- AIM OF THE EXERCISE
Every line of the entries below from the one containing "each (R116). -/" to the one containing "s.getF (CMDP_QCFG.slot_code q)", both ends included, must be written out exactly. No other line belongs in the answer.

- RECORDS TO PROCESS
--- START ---
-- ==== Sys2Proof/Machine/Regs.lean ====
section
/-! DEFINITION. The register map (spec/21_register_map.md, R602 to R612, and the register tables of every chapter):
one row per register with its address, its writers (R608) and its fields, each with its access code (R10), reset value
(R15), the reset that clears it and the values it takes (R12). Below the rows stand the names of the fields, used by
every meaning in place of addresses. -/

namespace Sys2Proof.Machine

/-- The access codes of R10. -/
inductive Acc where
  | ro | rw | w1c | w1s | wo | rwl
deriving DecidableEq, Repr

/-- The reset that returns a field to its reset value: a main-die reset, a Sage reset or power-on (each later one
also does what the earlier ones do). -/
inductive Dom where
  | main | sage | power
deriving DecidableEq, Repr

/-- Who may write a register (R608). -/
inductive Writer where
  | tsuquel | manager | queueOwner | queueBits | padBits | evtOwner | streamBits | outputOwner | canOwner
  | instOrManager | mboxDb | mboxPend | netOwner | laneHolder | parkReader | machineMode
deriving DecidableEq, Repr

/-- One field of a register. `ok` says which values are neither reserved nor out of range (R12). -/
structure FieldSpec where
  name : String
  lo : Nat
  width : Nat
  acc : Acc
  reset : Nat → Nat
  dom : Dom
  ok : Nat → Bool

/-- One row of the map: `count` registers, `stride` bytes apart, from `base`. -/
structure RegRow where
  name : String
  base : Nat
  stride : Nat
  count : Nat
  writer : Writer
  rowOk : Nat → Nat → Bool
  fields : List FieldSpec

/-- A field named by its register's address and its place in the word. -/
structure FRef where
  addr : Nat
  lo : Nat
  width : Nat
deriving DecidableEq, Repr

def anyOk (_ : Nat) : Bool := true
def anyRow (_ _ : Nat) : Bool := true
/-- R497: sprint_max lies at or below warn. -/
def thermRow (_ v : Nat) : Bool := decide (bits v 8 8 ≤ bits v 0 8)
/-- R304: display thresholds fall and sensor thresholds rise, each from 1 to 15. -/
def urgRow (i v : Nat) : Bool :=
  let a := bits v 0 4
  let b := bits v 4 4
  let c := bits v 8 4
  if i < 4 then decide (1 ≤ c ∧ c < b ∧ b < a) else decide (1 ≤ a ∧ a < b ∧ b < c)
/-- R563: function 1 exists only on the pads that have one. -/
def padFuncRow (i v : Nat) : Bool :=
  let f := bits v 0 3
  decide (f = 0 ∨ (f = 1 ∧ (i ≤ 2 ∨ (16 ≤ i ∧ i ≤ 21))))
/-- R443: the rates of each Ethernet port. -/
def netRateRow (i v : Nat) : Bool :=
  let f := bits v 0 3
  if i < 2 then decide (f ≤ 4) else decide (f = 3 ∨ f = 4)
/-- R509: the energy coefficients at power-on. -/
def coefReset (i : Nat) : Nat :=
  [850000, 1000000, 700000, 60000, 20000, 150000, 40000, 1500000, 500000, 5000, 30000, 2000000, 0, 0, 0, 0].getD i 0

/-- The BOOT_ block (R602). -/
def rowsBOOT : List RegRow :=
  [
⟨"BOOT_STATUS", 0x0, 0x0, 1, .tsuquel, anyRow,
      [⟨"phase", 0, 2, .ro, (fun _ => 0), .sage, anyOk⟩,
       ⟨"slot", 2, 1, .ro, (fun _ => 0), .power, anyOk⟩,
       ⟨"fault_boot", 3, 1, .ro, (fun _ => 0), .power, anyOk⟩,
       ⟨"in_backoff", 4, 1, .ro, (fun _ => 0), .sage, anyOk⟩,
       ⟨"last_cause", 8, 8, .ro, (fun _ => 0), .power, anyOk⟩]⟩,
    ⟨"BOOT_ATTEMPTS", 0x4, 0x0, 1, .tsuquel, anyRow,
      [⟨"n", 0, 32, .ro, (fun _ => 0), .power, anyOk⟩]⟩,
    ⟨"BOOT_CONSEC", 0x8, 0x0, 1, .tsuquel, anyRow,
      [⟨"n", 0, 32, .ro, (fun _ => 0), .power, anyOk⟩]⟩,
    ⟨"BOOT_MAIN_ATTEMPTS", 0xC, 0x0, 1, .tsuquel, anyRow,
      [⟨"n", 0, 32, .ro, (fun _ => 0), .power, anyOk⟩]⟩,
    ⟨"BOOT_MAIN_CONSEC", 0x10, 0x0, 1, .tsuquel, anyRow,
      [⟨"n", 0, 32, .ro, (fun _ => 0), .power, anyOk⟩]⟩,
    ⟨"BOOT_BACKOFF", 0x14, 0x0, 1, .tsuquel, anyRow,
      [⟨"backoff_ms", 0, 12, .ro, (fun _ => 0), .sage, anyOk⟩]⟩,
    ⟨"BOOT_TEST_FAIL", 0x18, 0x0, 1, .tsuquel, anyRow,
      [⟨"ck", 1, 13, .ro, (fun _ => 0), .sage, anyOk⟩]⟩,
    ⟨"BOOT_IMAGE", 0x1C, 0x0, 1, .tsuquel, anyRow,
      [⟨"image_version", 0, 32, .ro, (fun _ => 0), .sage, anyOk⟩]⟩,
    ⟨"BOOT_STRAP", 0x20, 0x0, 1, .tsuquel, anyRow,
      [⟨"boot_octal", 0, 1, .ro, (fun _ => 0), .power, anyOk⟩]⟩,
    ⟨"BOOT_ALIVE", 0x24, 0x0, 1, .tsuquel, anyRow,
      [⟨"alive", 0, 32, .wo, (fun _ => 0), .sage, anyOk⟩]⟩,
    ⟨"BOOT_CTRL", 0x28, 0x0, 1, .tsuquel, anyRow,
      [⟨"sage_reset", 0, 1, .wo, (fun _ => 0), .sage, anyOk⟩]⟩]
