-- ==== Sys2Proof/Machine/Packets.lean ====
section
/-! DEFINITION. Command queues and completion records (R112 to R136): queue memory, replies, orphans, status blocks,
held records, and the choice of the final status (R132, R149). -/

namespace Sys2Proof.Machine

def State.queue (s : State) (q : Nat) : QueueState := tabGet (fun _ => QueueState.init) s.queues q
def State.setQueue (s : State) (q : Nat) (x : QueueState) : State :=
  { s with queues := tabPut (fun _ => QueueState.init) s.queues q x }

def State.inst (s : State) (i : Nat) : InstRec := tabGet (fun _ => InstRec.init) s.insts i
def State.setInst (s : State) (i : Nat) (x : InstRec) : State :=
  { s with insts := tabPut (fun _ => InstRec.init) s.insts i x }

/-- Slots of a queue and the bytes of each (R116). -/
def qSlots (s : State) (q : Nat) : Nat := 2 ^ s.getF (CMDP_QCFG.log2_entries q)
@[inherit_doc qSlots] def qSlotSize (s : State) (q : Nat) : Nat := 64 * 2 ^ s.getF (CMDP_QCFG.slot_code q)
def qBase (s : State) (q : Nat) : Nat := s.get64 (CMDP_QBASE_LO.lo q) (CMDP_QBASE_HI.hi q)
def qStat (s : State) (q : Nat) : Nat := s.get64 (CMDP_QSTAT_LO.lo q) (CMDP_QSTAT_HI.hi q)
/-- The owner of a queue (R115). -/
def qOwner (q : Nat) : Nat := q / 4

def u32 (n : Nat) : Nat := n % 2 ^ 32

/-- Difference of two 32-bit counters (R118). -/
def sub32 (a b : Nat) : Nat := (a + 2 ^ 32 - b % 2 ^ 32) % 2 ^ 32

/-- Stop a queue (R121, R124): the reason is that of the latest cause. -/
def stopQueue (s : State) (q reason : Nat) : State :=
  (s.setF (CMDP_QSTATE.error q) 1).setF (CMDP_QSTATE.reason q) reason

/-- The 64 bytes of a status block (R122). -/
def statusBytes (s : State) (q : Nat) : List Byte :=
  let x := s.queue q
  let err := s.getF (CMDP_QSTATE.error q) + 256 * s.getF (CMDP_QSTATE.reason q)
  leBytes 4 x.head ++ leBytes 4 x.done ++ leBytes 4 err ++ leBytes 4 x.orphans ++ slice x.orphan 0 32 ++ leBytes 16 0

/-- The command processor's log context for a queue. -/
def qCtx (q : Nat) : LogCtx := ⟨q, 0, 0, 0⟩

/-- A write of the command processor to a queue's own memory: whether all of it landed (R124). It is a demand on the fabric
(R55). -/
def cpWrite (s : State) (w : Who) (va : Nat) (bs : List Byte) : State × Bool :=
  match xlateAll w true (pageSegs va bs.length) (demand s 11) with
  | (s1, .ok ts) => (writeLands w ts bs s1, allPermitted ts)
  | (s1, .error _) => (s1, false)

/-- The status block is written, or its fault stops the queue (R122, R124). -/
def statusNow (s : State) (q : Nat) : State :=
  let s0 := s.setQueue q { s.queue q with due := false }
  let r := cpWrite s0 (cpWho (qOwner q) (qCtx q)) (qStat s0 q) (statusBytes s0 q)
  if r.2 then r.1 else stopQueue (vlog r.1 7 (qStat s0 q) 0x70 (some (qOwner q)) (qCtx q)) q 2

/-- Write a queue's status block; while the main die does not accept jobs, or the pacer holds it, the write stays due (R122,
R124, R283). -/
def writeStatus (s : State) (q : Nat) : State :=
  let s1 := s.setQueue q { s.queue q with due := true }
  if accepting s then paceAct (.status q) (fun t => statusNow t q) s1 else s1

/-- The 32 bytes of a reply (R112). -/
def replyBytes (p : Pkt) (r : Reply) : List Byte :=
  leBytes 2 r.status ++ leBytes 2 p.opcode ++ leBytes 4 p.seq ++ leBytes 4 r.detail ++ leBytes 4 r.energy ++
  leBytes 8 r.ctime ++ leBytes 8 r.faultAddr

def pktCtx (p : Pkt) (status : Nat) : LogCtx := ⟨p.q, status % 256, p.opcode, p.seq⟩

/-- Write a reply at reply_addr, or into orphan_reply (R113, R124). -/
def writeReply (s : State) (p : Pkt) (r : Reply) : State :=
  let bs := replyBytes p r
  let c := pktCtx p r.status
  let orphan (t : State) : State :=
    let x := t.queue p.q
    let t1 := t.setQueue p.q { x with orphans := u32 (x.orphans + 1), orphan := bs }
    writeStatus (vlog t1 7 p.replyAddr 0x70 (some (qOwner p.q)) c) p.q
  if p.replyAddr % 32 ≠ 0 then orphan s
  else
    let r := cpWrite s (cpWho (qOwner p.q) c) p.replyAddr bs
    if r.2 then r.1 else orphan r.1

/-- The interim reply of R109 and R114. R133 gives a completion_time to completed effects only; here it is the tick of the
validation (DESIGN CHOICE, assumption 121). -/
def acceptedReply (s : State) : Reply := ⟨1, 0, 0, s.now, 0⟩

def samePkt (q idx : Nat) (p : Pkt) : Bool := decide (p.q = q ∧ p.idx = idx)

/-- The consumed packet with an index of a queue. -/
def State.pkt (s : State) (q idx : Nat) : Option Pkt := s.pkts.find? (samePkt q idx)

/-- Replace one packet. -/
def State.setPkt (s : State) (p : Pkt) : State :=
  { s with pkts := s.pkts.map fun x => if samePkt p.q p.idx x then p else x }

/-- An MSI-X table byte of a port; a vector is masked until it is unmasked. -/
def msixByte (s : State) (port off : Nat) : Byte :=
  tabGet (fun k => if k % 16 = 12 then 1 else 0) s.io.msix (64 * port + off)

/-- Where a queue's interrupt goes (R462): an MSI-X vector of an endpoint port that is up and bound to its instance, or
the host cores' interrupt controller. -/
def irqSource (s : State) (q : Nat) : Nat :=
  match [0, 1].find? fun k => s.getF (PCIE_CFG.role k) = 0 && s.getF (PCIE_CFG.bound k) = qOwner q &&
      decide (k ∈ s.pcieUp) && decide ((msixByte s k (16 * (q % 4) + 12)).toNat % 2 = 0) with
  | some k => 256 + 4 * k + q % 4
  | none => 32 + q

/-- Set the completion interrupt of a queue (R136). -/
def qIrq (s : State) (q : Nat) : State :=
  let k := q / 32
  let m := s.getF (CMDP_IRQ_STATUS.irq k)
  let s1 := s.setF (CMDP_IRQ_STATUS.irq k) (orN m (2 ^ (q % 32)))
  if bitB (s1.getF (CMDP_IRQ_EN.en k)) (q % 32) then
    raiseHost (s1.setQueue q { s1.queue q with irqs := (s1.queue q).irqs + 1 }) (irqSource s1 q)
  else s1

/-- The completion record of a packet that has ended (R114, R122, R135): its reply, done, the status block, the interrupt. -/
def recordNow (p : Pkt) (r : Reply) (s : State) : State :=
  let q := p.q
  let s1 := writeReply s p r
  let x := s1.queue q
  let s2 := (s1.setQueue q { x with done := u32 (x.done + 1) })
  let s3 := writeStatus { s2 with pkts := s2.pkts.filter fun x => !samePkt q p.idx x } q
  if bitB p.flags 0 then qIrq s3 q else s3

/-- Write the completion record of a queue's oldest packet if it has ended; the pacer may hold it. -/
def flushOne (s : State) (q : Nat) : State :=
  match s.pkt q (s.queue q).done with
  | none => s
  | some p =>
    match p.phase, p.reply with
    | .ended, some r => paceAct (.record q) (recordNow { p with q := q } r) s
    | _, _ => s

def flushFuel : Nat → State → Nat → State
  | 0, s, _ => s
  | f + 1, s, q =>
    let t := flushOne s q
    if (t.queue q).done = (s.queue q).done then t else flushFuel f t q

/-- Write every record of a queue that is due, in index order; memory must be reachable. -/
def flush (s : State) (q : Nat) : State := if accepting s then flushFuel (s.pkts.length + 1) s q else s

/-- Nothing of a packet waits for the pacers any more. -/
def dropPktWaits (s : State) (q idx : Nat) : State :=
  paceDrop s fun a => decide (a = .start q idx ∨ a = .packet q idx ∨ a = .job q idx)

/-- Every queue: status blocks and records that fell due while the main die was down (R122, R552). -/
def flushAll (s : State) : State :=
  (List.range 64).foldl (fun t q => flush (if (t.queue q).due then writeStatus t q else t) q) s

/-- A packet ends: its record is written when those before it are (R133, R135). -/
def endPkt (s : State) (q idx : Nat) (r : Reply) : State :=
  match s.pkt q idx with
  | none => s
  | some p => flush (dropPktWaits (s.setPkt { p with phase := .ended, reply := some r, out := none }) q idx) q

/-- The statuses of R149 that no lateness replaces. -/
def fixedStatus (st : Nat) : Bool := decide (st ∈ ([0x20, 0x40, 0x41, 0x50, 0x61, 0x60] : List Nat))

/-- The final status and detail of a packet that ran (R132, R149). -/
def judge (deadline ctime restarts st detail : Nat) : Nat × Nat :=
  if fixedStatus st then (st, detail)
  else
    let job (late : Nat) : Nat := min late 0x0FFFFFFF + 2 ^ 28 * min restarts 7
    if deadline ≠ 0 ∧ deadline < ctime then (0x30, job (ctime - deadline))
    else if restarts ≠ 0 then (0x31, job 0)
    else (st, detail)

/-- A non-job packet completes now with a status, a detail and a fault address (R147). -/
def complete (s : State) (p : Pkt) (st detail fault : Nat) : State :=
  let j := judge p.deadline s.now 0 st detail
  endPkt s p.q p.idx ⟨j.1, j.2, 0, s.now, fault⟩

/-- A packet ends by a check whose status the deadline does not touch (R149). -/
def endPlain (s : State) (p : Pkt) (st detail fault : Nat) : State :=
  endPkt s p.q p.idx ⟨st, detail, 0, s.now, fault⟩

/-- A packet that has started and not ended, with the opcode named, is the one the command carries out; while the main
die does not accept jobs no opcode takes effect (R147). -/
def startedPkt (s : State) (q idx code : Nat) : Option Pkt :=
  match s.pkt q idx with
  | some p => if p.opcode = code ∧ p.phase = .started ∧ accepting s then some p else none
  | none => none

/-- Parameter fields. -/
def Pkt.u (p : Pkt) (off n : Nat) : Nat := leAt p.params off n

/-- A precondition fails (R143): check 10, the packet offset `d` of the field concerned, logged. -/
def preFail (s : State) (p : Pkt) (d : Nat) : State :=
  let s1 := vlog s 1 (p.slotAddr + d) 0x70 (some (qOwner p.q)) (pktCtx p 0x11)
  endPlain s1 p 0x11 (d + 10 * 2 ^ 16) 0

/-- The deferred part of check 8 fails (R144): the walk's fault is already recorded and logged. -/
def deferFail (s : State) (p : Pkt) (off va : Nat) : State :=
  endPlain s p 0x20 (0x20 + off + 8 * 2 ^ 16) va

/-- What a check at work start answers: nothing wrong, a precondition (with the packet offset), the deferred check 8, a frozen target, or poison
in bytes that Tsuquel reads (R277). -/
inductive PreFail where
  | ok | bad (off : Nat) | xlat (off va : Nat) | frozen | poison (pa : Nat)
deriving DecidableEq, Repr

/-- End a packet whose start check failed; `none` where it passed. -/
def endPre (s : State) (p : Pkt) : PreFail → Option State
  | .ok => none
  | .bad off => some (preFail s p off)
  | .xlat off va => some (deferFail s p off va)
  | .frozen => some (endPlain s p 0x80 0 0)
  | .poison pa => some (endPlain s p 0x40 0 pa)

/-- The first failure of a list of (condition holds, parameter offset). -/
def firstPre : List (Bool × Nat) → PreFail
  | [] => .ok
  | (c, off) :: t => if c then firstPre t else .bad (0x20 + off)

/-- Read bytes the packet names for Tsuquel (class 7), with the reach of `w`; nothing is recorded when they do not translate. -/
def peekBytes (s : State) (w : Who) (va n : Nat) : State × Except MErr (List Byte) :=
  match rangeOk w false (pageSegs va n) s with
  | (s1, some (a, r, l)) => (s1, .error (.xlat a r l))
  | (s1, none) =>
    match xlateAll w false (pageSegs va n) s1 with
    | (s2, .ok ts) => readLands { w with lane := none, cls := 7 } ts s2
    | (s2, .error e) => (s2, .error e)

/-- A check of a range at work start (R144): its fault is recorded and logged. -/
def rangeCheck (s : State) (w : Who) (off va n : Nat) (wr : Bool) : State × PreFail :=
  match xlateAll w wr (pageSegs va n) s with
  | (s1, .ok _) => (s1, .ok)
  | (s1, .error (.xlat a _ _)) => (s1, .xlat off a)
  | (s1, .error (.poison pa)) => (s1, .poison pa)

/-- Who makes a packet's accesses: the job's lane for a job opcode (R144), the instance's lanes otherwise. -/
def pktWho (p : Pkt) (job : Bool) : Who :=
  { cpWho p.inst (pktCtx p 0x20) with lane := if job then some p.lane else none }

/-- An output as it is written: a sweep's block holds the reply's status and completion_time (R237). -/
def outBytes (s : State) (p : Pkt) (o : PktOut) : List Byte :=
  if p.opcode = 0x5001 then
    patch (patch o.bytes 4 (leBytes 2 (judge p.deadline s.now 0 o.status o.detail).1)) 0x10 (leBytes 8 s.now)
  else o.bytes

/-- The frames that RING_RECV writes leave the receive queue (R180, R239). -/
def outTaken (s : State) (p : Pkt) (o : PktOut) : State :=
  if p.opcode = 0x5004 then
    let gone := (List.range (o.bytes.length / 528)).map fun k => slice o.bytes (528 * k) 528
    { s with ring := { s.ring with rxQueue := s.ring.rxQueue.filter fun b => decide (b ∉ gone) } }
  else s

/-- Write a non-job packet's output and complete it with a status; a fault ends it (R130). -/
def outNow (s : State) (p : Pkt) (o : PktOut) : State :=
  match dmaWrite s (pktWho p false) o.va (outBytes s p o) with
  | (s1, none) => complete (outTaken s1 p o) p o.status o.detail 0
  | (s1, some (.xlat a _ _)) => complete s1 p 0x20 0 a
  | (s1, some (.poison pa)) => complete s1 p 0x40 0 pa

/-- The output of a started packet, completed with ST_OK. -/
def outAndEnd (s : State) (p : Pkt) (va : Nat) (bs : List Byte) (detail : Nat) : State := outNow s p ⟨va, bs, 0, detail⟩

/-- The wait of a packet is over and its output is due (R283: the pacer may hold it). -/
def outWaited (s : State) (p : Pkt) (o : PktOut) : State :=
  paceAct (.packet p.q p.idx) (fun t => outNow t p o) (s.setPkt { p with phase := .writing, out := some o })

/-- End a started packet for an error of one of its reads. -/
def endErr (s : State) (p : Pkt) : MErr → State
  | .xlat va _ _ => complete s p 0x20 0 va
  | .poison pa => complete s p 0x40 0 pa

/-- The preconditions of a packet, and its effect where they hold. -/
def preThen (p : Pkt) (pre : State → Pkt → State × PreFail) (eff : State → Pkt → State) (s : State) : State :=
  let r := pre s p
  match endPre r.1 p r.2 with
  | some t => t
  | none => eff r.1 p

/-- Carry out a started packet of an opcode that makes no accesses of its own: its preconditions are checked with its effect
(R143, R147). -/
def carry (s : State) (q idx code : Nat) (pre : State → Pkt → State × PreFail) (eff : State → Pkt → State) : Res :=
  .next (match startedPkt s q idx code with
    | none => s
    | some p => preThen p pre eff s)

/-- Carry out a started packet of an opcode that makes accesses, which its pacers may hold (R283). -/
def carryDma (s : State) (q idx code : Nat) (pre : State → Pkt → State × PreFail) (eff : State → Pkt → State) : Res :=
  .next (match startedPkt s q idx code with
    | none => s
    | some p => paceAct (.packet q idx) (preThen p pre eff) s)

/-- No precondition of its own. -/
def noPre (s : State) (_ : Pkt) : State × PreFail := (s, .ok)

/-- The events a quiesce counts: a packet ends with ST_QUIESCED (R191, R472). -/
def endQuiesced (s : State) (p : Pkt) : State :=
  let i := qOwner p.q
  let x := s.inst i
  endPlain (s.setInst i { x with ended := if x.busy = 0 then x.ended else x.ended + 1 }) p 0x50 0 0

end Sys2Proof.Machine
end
--- END ---
- TASK SOLUTION
/-- Slots of a queue and the bytes of each (R116). -/
def qSlots (s : State) (q : Nat) : Nat := 2 ^ s.getF (CMDP_QCFG.log2_entries q)
@[inherit_doc qSlots] def qSlotSize (s : State) (q : Nat) : Nat := 64 * 2 ^ s.getF (CMDP_QCFG.slot_code q)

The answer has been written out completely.